Every line of the entries below from the one containing "(07 R170, 08" to the one containing "let node := s.walkNode p l", both ends included, must be written out exactly. No other line belongs in the answer.

***

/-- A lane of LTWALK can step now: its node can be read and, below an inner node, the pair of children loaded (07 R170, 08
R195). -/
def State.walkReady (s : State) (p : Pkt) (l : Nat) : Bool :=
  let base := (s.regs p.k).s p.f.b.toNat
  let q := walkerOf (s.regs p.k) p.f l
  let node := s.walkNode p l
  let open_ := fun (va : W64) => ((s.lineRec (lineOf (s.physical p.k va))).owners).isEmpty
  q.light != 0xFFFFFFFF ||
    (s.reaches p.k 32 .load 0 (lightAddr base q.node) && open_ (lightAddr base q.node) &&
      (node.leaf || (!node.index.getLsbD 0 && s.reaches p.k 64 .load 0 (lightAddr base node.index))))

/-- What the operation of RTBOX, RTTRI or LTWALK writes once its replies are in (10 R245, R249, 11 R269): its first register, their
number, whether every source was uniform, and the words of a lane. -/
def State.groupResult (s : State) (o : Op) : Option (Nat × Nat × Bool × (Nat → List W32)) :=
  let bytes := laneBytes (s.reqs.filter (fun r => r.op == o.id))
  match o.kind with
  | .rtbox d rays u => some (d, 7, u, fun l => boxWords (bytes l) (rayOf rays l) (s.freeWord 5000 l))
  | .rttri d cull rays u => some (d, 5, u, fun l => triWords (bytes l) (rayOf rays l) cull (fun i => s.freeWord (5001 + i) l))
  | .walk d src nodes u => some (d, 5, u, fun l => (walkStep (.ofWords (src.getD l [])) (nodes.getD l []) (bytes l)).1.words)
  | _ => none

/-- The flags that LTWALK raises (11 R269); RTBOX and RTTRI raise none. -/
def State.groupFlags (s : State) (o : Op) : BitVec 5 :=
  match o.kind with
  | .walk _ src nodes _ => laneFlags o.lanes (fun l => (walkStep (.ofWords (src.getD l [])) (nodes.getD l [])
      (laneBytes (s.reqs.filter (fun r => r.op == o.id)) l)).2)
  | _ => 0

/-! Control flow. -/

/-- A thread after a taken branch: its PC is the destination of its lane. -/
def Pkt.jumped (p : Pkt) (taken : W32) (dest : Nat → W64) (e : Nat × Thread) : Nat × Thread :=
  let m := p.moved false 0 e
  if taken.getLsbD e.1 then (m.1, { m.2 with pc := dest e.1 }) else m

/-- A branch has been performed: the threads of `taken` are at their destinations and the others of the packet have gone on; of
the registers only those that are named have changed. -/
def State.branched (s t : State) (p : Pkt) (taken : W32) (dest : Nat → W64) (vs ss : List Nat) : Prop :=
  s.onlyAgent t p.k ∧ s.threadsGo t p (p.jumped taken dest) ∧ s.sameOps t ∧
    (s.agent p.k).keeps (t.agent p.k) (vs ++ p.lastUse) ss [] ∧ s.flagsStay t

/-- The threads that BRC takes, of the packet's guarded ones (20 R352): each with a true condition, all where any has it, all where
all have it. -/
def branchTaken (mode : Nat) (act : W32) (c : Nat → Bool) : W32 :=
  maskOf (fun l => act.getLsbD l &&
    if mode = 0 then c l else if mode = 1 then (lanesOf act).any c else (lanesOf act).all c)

***

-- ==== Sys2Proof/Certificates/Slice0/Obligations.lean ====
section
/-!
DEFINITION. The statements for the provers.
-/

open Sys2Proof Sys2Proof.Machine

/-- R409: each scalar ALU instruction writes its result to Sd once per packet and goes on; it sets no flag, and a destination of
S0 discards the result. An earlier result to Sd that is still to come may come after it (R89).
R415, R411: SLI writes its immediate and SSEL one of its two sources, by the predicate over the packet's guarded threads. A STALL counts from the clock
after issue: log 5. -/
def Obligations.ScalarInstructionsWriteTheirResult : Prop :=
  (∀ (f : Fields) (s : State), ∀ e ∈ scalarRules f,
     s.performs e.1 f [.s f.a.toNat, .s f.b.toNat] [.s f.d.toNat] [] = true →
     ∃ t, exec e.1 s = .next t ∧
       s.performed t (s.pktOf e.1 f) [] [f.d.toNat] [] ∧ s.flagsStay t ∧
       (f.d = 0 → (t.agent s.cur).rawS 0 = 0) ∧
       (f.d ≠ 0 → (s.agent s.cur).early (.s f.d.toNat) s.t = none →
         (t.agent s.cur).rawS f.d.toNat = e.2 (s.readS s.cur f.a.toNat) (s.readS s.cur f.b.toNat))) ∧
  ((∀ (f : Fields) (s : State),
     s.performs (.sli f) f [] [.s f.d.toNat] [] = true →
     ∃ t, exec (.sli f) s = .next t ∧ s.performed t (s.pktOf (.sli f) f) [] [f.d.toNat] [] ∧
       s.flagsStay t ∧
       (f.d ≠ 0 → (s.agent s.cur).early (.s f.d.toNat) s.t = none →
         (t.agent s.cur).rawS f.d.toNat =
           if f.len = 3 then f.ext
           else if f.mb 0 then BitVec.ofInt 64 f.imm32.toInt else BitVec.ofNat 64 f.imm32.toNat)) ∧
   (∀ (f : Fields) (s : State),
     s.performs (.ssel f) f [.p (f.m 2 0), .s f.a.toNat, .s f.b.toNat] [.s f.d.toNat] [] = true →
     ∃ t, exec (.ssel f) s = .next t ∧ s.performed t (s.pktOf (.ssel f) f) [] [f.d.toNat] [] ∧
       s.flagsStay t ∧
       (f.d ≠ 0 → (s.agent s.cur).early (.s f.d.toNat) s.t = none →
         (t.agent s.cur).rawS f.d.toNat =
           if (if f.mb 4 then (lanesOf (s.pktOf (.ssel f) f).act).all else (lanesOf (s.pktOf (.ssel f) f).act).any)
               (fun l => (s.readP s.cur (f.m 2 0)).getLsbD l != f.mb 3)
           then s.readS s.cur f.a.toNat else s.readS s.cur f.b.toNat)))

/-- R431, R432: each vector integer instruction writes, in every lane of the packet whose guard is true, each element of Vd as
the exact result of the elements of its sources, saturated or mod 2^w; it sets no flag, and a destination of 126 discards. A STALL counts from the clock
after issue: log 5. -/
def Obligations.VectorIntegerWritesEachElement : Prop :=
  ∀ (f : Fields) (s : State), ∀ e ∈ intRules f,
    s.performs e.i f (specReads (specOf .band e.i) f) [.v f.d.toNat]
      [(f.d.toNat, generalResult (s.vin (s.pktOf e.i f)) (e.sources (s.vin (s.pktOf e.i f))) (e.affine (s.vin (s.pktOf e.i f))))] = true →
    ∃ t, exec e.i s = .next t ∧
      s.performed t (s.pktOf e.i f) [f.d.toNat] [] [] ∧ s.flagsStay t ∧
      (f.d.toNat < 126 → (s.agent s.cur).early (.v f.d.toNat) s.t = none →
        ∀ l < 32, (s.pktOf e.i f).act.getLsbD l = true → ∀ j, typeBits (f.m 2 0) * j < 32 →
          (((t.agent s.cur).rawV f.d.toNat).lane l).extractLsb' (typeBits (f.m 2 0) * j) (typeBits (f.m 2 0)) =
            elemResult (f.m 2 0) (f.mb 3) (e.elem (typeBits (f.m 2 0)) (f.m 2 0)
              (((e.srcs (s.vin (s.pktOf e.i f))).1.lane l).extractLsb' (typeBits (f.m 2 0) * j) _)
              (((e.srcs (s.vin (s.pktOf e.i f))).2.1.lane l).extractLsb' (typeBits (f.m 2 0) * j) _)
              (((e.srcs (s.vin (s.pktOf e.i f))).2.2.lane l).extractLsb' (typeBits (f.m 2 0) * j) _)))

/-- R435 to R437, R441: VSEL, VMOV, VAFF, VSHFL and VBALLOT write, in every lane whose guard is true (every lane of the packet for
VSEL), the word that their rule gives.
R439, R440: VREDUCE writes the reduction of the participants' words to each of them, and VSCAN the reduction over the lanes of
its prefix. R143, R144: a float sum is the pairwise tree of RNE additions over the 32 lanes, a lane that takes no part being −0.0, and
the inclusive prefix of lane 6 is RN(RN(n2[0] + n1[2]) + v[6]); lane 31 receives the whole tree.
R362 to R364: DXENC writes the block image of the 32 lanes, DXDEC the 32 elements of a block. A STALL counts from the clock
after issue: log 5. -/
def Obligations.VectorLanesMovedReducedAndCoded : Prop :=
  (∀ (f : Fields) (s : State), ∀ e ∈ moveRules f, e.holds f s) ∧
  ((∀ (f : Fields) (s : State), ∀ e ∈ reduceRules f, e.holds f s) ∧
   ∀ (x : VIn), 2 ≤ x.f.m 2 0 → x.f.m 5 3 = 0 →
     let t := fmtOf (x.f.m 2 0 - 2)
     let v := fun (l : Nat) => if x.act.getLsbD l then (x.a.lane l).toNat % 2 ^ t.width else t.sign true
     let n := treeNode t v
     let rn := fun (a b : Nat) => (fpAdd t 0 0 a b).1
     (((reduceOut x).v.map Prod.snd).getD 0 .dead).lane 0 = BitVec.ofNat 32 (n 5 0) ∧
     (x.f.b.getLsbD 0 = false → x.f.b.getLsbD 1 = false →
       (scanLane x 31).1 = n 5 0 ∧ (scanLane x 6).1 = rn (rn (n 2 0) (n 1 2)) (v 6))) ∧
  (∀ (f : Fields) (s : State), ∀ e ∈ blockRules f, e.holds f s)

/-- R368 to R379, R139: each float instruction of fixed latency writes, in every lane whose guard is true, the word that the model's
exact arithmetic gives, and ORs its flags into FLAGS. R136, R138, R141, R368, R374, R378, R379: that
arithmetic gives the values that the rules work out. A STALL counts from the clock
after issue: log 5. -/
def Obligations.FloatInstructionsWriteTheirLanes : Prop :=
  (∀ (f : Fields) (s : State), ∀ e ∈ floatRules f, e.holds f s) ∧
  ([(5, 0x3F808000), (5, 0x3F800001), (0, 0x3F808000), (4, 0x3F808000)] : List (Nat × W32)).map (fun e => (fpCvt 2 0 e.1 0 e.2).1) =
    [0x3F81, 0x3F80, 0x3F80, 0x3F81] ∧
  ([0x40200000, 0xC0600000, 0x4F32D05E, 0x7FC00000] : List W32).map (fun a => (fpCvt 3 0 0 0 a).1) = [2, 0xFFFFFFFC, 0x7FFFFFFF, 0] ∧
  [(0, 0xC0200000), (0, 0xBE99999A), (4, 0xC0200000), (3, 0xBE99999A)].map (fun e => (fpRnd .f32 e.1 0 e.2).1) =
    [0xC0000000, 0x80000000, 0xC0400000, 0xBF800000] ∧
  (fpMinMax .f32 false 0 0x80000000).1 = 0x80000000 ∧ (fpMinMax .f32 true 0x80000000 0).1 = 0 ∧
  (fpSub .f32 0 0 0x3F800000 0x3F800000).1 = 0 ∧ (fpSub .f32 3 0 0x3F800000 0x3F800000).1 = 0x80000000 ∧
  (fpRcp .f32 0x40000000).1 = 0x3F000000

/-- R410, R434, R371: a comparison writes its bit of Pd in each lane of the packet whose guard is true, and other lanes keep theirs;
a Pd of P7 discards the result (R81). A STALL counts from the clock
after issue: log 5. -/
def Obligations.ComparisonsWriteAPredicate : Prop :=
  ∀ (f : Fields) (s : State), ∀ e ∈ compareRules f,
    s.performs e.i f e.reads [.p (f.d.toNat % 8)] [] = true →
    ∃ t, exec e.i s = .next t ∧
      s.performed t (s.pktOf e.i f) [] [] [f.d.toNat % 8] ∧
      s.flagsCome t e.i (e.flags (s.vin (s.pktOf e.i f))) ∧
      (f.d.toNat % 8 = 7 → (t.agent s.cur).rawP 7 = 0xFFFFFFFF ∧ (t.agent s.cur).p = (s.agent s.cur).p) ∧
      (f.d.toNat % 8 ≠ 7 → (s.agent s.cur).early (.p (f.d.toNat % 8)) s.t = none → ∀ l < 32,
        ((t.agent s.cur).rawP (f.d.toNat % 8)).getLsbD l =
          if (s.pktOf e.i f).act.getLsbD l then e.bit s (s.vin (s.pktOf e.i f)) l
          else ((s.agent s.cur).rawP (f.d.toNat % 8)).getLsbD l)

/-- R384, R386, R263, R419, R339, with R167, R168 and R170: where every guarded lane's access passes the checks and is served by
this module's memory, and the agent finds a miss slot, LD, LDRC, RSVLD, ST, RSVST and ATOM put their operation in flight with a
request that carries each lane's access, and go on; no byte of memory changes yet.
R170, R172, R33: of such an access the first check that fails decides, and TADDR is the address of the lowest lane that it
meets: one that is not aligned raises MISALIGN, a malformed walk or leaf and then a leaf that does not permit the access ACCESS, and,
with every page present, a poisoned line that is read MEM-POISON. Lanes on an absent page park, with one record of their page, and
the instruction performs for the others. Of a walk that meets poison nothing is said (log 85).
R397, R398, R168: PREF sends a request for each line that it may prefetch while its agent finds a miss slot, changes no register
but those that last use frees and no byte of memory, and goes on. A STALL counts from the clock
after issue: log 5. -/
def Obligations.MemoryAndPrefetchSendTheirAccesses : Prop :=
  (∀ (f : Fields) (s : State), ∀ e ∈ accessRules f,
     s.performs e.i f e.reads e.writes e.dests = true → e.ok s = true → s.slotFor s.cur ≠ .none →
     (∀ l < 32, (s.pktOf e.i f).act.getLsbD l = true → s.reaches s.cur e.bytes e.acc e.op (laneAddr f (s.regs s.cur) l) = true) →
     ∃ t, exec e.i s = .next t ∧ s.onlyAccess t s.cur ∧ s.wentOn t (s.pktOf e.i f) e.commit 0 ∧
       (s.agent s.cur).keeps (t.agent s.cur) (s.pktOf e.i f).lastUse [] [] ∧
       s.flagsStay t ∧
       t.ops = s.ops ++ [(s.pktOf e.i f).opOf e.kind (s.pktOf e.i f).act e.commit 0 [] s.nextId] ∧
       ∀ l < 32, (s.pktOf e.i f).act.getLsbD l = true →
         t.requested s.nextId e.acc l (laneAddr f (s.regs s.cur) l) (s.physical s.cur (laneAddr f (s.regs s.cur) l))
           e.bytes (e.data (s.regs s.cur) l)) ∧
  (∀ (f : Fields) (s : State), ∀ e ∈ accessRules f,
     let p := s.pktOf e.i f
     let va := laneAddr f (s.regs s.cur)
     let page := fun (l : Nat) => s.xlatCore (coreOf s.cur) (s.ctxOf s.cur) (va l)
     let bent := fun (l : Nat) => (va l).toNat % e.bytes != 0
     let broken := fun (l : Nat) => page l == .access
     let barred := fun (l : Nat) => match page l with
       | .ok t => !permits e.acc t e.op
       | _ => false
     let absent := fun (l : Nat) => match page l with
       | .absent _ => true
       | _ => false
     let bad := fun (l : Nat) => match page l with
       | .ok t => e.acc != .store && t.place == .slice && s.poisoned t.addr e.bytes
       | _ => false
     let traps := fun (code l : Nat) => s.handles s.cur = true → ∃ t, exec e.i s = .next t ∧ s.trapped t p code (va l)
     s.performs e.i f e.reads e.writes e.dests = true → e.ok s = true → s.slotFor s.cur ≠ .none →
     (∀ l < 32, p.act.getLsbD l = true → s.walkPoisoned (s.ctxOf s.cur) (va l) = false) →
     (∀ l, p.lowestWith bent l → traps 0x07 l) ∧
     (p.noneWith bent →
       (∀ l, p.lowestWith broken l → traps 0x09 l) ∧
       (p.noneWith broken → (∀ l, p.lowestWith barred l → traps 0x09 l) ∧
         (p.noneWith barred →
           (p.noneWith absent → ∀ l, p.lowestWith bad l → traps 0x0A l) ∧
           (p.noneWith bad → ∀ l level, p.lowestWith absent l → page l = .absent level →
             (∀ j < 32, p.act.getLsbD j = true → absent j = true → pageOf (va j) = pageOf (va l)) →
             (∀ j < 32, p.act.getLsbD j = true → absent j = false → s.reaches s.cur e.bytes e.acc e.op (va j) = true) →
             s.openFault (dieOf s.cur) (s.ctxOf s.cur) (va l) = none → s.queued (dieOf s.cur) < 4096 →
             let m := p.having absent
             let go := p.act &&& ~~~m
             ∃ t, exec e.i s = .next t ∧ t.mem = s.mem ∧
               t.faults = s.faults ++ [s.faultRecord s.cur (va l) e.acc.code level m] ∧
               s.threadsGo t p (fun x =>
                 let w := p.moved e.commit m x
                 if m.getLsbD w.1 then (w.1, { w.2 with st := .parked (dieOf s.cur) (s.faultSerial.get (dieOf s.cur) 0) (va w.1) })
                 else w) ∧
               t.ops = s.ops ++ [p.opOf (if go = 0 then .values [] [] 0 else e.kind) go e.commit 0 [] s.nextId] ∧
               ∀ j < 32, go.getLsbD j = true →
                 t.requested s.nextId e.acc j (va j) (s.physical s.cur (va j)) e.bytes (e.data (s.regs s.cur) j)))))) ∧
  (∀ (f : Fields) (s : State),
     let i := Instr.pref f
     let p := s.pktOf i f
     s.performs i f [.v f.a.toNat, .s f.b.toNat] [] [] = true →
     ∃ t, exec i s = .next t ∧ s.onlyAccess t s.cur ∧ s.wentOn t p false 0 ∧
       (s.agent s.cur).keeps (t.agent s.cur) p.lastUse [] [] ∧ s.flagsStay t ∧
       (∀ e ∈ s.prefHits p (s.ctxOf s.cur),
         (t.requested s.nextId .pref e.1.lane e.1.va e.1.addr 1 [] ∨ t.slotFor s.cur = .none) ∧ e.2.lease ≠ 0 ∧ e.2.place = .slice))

***

(OUTPUT OF THE TASK):
/-- A lane of LTWALK can step now: its node can be read and, below an inner node, the pair of children loaded (07 R170, 08
R195). -/
def State.walkReady (s : State) (p : Pkt) (l : Nat) : Bool :=
  let base := (s.regs p.k).s p.f.b.toNat
  let q := walkerOf (s.regs p.k) p.f l
  let node := s.walkNode p l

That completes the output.